Rapidement remarquée, la troupe signe un premier contrat de cinq ans en 1972 avec le label CBS, un important joueur dans le domaine. Le titre de l’album, pratiquement prophétique, s’intitule Prends une chance avec moé. Francoeur devient presque instantanément une vedette: le disque se vend à plus de 48000 exemplaires et Guy Latraverse, gérant de Charlebois et de Diane Dufresne pour ne nommer qu’eux, prend aussi le groupe sous son aile.
Aut’Chose sur pause
Mais après trois albums originaux, le groupe est rongé par les conflits internes. Classique des classiques, les musiciens ont dû mal à accepter que le chanteur occupe toute la place, le devant de la scène, que le public ou les journalistes ne s’intéressent pratiquement qu’à lui, plutôt qu’au guitariste qui se voit lui-même comme la star et la véritable âme du groupe. À la fin du contrat avec CBS, le « bordel est définitivement pogné », souligne Francoeur. Pire encore, au début des années 80, le Québec est pratiquement en dépression et le showbizz n’y fait pas exception. Les milieux culturels, politiques ou underground, si vivants dans les deux décennies précédentes, sont pour ainsi dire emportés avec le NON de mai 1980 et tout le superficiel, le bling-bling et le kitsch de cette décennie.
C’est alors que Lucien s’installe en France, comme son idole Jim Morrison quelque 10 ans auparavanti. Sa carrière solo fonctionne à plein régime, remplissant nombre de salles prêtes à l’accueillir.
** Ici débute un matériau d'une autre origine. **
-- ==== Sys2Proof/Machine/Scalar.lean ====
section
/-! DEFINITION. Machine/Scalar.lean: issue, and the scalar, control-flow, load and store, event, pump-status and
system instructions (chapters 05 and 06). -/

namespace Sys2Proof.Machine

-- issue (R159 to R161, R166, R192)

/-- Whether a thread has a chain in flight (R279: waiting to start counts). -/
def chainOf (x : Station) (t : Nat) : Option ChainRec := x.chains.find? (fun c => c.thread == t)

/-- R178: the next instruction of a thread is a park point. -/
def parkPoint (w : Nat) : Bool :=
  match sop w with
  | some .chain | some .ewait | some .stepclose | some .park => true
  | _ => false

/-- The stepped thread has issued its one instruction (R504). -/
def stepUsed (x : Station) (t : Nat) : Bool := x.stepThread == some t && x.stepIssued

/-- The error mark of the word at a program address. -/
def pmMark (x : Station) (pc : Nat) : Option Mark := (x.pmErr.find? (fun p => p.1 == pc)).map (·.2)

/-- Whether the word at a program address is uncorrectable. -/
def pmBad (x : Station) (pc : Nat) : Bool := match pmMark x pc with | some (.bad _) => true | _ => false

/-- What a fetch delivers (R166): for an uncorrectable word, one that is no instruction. -/
def pmFetch (x : Station) (pc : Nat) : Nat := if pmBad x pc then 2 ^ 32 - 1 else pmWord x pc

/-- The thread is to stop before its next instruction: a park request stands and the instruction is a park point
(R178, R503), or it has made its step (R504); and it has no chain in flight. -/
def parkWanted (x : Station) (t : Nat) : Bool :=
  ((x.parkReq && parkPoint (pmFetch x (thr x t).pc)) || stepUsed x t) && (chainOf x t).isNone

/-- Instructions of a thread that have issued and not retired. -/
def inFlight (x : Station) (t : Nat) : List InFlight := x.pipe.filter (fun i => i.thread == t)

/-- R159: a thread is eligible to issue: it is in RUN, the registers that the instruction reads are ready, no branch of it
is unresolved and no instruction of it is held. The three places of the pipe are those of R160: an instruction retires two
cycles after it issues. A thread that is to park or has made its step does not issue (R178, R504). -/
def eligible (x : Station) (t : Nat) : Bool :=
  let h := thr x t
  let mine := inFlight x t
  let w := pmFetch x h.pc
  h.st == .run && !parkWanted x t && !stepUsed x t &&
  !mine.any (fun i => i.held) &&
  !mine.any (fun i => ((sop i.word).map isCtl).getD false) &&
  decide ((x.pipe.filter (fun i => !threadHeld x i.thread)).length < 3) &&
  mine.all (fun i => match dstReg i.word with
     | some r => r == 0 || !(srcRegs w).contains r
     | none => true)

/-- The threads in the order in which they are considered (R159). -/
def issueOrder (last : Nat) : List Nat := [1, 2, 3, 4].map (fun k => (last + k) % 4)

/-- Issues one instruction from thread `t` (R160, R166). -/
def issueFrom (s : State) (u t : Nat) : State :=
  let s := modStn s u (fun x => { x with lastIssue := t, stepIssued := x.stepIssued || x.stepThread == some t })
  let pc := (thr (stn s u) t).pc
  let s := match pmMark (stn s u) pc with
    | some .single => addReg (modStn s u (fun x => { x with pmErr := tabDel x.pmErr pc })) Reg.pmCe 1
    | _ => s
  modStn s u (fun x =>
    let x := modThr x t (fun h => { h with pc := (pc + 1) % 2 ^ 14 })
    { x with pipe := x.pipe ++ [⟨t, pc, pmFetch x pc, false⟩] })

/-- The thread whose oldest instruction stands at retirement and is none (R166, R192). -/
def badHead (x : Station) : Option Nat :=
  threads.find? (fun t => match front x t with
    | some i => atHead x t && !i.held && (thr x t).st == .run && (sop i.word).isNone
    | none => false)

/-- R175: where it would retire, an uncorrectable word takes PM_UE, and a word that is no instruction ILLEGAL_INSTR. -/
def trapBad (s : State) (u : Nat) : State :=
  match badHead (stn s u) with
  | some t =>
    match front (stn s u) t with
    | some i => fatalTrap s u t i.pc (if pmBad (stn s u) i.pc then 7 else 3)
    | none => s
  | none => s

/-- R159, R175: a cycle of the controller: an instruction at retirement that has no row of its own, being none, traps, and
one instruction issues from the first eligible thread. -/
def execInstrIssue (u : Nat) (s : State) : Host.Outcome State Fault Refusal :=
  let s' := trapBad s u
  guard s (unitRuns s u) (match (issueOrder (stn s' u).lastIssue).find? (eligible (stn s' u)) with
    | some t => issueFrom s' u t
    | none => s')

-- scalar ALU (R194, R195)

/-- Leading zero bits of a word, 0 to 32. -/
def clz32 (a : Word) : Word := BitVec.ofNat 32 (if a.toNat = 0 then 32 else 31 - Nat.log2 a.toNat)

/-- Table 06.3: a register operation writes `f` of its two operands. -/
def aluBody (u : Nat) (f : Word → Word → Word) (s : State) (i : InFlight) : Ret :=
  .done (writeS s u i (fRd i.word) (f (opA s u i) (opB s u i)))

/-- Table 06.3, ADD: a + b. -/
def execAdd (u t : Nat) (s : State) : Host.Outcome State Fault Refusal :=
  retire .add (aluBody u (fun a b => a + b)) u t s

/-- Table 06.3, SUB: a - b. -/
def execSub (u t : Nat) (s : State) : Host.Outcome State Fault Refusal :=
  retire .sub (aluBody u (fun a b => a - b)) u t s

/-- Table 06.3, AND: a &&& b. -/
def execAnd (u t : Nat) (s : State) : Host.Outcome State Fault Refusal :=
  retire .and (aluBody u (fun a b => a &&& b)) u t s

/-- Table 06.3, OR: a ||| b. -/
def execOr (u t : Nat) (s : State) : Host.Outcome State Fault Refusal :=
  retire .or (aluBody u (fun a b => a ||| b)) u t s

/-- Table 06.3, XOR: a ^^^ b. -/
def execXor (u t : Nat) (s : State) : Host.Outcome State Fault Refusal :=
  retire .xor (aluBody u (fun a b => a ^^^ b)) u t s

/-- Table 06.3, SHL: a <<< (b.toNat % 32). -/
def execShl (u t : Nat) (s : State) : Host.Outcome State Fault Refusal :=
  retire .shl (aluBody u (fun a b => a <<< (b.toNat % 32))) u t s

/-- Table 06.3, SHR: a >>> (b.toNat % 32). -/
def execShr (u t : Nat) (s : State) : Host.Outcome State Fault Refusal :=
  retire .shr (aluBody u (fun a b => a >>> (b.toNat % 32))) u t s

/-- Table 06.3, SRA: a.sshiftRight (b.toNat % 32). -/
def execSra (u t : Nat) (s : State) : Host.Outcome State Fault Refusal :=
  retire .sra (aluBody u (fun a b => a.sshiftRight (b.toNat % 32))) u t s

/-- Table 06.3, SLT: if a.slt b then 1 else 0. -/
def execSlt (u t : Nat) (s : State) : Host.Outcome State Fault Refusal :=
  retire .slt (aluBody u (fun a b => if a.slt b then 1 else 0)) u t s

/-- Table 06.3, SLTU: if a.ult b then 1 else 0. -/
def execSltu (u t : Nat) (s : State) : Host.Outcome State Fault Refusal :=
  retire .sltu (aluBody u (fun a b => if a.ult b then 1 else 0)) u t s

/-- Table 06.3, MIN: if a.slt b then a else b. -/
def execMin (u t : Nat) (s : State) : Host.Outcome State Fault Refusal :=
  retire .min (aluBody u (fun a b => if a.slt b then a else b)) u t s

/-- Table 06.3, MAX: if a.slt b then b else a. -/
def execMax (u t : Nat) (s : State) : Host.Outcome State Fault Refusal :=
  retire .max (aluBody u (fun a b => if a.slt b then b else a)) u t s

/-- Table 06.3, MINU: if a.ult b then a else b. -/
def execMinu (u t : Nat) (s : State) : Host.Outcome State Fault Refusal :=
  retire .minu (aluBody u (fun a b => if a.ult b then a else b)) u t s

/-- Table 06.3, MAXU: if a.ult b then b else a. -/
def execMaxu (u t : Nat) (s : State) : Host.Outcome State Fault Refusal :=
  retire .maxu (aluBody u (fun a b => if a.ult b then b else a)) u t s

/-- Table 06.3, MUL: a * b. -/
def execMul (u t : Nat) (s : State) : Host.Outcome State Fault Refusal :=
  retire .mul (aluBody u (fun a b => a * b)) u t s

/-- Table 06.3, MULH: BitVec.ofInt 32 (a.toInt * b.toInt / 2 ^ 32). -/
def execMulh (u t : Nat) (s : State) : Host.Outcome State Fault Refusal :=
  retire .mulh (aluBody u (fun a b => BitVec.ofInt 32 (a.toInt * b.toInt / 2 ^ 32))) u t s

/-- Table 06.3, MULHU: BitVec.ofNat 32 (a.toNat * b.toNat / 2 ^ 32). -/
def execMulhu (u t : Nat) (s : State) : Host.Outcome State Fault Refusal :=
  retire .mulhu (aluBody u (fun a b => BitVec.ofNat 32 (a.toNat * b.toNat / 2 ^ 32))) u t s

/-- Table 06.3, ADDS: BitVec.ofInt 32 (satI (a.toInt + b.toInt) (-2147483648) 2147483647). -/
def execAdds (u t : Nat) (s : State) : Host.Outcome State Fault Refusal :=
  retire .adds (aluBody u (fun a b => BitVec.ofInt 32 (satI (a.toInt + b.toInt) (-2147483648) 2147483647))) u t s

/-- Table 06.3, SUBS: BitVec.ofInt 32 (satI (a.toInt - b.toInt) (-2147483648) 2147483647). -/
def execSubs (u t : Nat) (s : State) : Host.Outcome State Fault Refusal :=
  retire .subs (aluBody u (fun a b => BitVec.ofInt 32 (satI (a.toInt - b.toInt) (-2147483648) 2147483647))) u t s

/-- Table 06.3, CLZ: clz32 a. -/
def execClz (u t : Nat) (s : State) : Host.Outcome State Fault Refusal :=
  retire .clz (aluBody u (fun a _b => clz32 a)) u t s

/-- Table 06.3, POPC: BitVec.ofNat 32 (popc 32 a.toNat). -/
def execPopc (u t : Nat) (s : State) : Host.Outcome State Fault Refusal :=
  retire .popc (aluBody u (fun a _b => BitVec.ofNat 32 (popc 32 a.toNat))) u t s

/-- Table 06.4: an immediate operation writes `f` of the first operand, the sign-extended and the zero-extended
immediate. -/
def immBody (u : Nat) (f : Word → Word → Word → Word) (s : State) (i : InFlight) : Ret :=
  .done (writeS s u i (fRd i.word) (f (opA s u i) (BitVec.ofInt 32 (sext 16 i.word)) (BitVec.ofNat 32 (fImm i.word))))

/-- Table 06.4, ADDI. -/
def execAddi (u t : Nat) (s : State) : Host.Outcome State Fault Refusal :=
  retire .addi (immBody u (fun a x _z => a + x)) u t s

/-- Table 06.4, ANDI. -/
def execAndi (u t : Nat) (s : State) : Host.Outcome State Fault Refusal :=
  retire .andi (immBody u (fun a _x z => a &&& z)) u t s

/-- Table 06.4, ORI. -/
def execOri (u t : Nat) (s : State) : Host.Outcome State Fault Refusal :=
  retire .ori (immBody u (fun a _x z => a ||| z)) u t s

/-- Table 06.4, XORI. -/
def execXori (u t : Nat) (s : State) : Host.Outcome State Fault Refusal :=
  retire .xori (immBody u (fun a _x z => a ^^^ z)) u t s

/-- Table 06.4, SLTI. -/
def execSlti (u t : Nat) (s : State) : Host.Outcome State Fault Refusal :=
  retire .slti (immBody u (fun a x _z => if a.slt x then 1 else 0)) u t s

/-- Table 06.4, SLTIU. -/
def execSltiu (u t : Nat) (s : State) : Host.Outcome State Fault Refusal :=
  retire .sltiu (immBody u (fun a x _z => if a.ult x then 1 else 0)) u t s

/-- Table 06.4, LUI. -/
def execLui (u t : Nat) (s : State) : Host.Outcome State Fault Refusal :=
  retire .lui (immBody u (fun _a _x z => z <<< 16)) u t s

/-- Table 06.4, SHLI. -/
def execShli (u t : Nat) (s : State) : Host.Outcome State Fault Refusal :=
  retire .shli (immBody u (fun a _x z => a <<< (z.toNat % 32))) u t s

/-- Table 06.4, SHRI. -/
def execShri (u t : Nat) (s : State) : Host.Outcome State Fault Refusal :=
  retire .shri (immBody u (fun a _x z => a >>> (z.toNat % 32))) u t s

/-- Table 06.4, SRAI. -/
def execSrai (u t : Nat) (s : State) : Host.Outcome State Fault Refusal :=
  retire .srai (immBody u (fun a _x z => a.sshiftRight (z.toNat % 32))) u t s

/-- Continues the thread at a program address (R166, R196). -/
def jumpTo (s : State) (u t pc : Nat) : State := modStn s u (fun x => modThr x t (fun h => { h with pc := pc % 2 ^ 14 }))

/-- Table 06.5: a conditional branch; the operands of format B stand in bits [25:21] and [20:16]. -/
def branchBody (u : Nat) (c : Word → Word → Bool) (s : State) (i : InFlight) : Ret :=
  if c (opD s u i) (opA s u i) then
    .done (jumpTo s u i.thread (((i.pc : Int) + sext 16 i.word) % 2 ^ 14).toNat)
  else .done (jumpTo s u i.thread (i.pc + 1))

/-- Table 06.5, BEQ. -/
def execBeq (u t : Nat) (s : State) : Host.Outcome State Fault Refusal :=
  retire .beq (branchBody u (fun a b => a == b)) u t s

/-- Table 06.5, BNE. -/
def execBne (u t : Nat) (s : State) : Host.Outcome State Fault Refusal :=
  retire .bne (branchBody u (fun a b => a != b)) u t s

/-- Table 06.5, BLT. -/
def execBlt (u t : Nat) (s : State) : Host.Outcome State Fault Refusal :=
  retire .blt (branchBody u (fun a b => a.slt b)) u t s

/-- Table 06.5, BGE. -/
def execBge (u t : Nat) (s : State) : Host.Outcome State Fault Refusal :=
  retire .bge (branchBody u (fun a b => !a.slt b)) u t s

/-- Table 06.5, BLTU. -/
def execBltu (u t : Nat) (s : State) : Host.Outcome State Fault Refusal :=
  retire .bltu (branchBody u (fun a b => a.ult b)) u t s

/-- Table 06.5, BGEU. -/
def execBgeu (u t : Nat) (s : State) : Host.Outcome State Fault Refusal :=
  retire .bgeu (branchBody u (fun a b => !a.ult b)) u t s

/-- Table 06.5, J. -/
def execJ (u t : Nat) (s : State) : Host.Outcome State Fault Refusal :=
  retire .j (fun s i => .done (jumpTo s u i.thread (bits i.word 13 0))) u t s

/-- Table 06.5, JR: bits [31:14] of the register are ignored. -/
def execJr (u t : Nat) (s : State) : Host.Outcome State Fault Refusal :=
  retire .jr (fun s i => .done (jumpTo s u i.thread (opA s u i).toNat)) u t s

/-- Pushes the return address and continues at a target (R172). -/
def pushCall (s : State) (u : Nat) (i : InFlight) (target : Nat) : State :=
  modStn s u (fun x => modThr x i.thread (fun h =>
    { h with stack := (i.pc + 1) % 2 ^ 14 :: h.stack, pc := target % 2 ^ 14 }))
Il refuse de « franciser » son accent Québécois, mais doit quand même adapter certaines choses en slang français, car ses paroles très populaires dans le plus pur style du joual québécois rendent parfois ses chansons carrément incompréhensibles pour le public français. Pourtant, malgré un succès d’estime dans l’Hexagone (il deviendra pote avec Renaud et Bernard Lavillier), il doit quand même gagner sa vie, ce que son genre de musique ne lui permet pas et ne lui a jamais permis de faire.
Comme Gaston Miron l’avait pris sous son aile pour la publication de son premier recueil de poésie en 1970, il rassemble toute son œuvre littéraire qu’il soumettra à l’Université du Québec à Trois-Rivières. Voilà donc Lucien Francoeur, fort de sa réputation et de ses écrits incomparables, détenteur d’une scolarité de maîtrise, lui qui n’avait même pas de secondaire officiel. Après avoir été embauché au collège John-Abbott, sous promesse de rédiger une thèse qui le munirait d’une maîtrise en bonne et due forme, il sera peu après engagé comme prof au Collège de Rosemont, où il enseignera in and out pendant 25 ans, de 1980 à 2005. « J’ai pris les congés sans solde, avec solde, les années sabbatiques; bref tous les congés possibles. Je partais au printemps pour continuer ma carrière de rocker en France et je rentrais à l’automne pour enseigner », relate-t-il.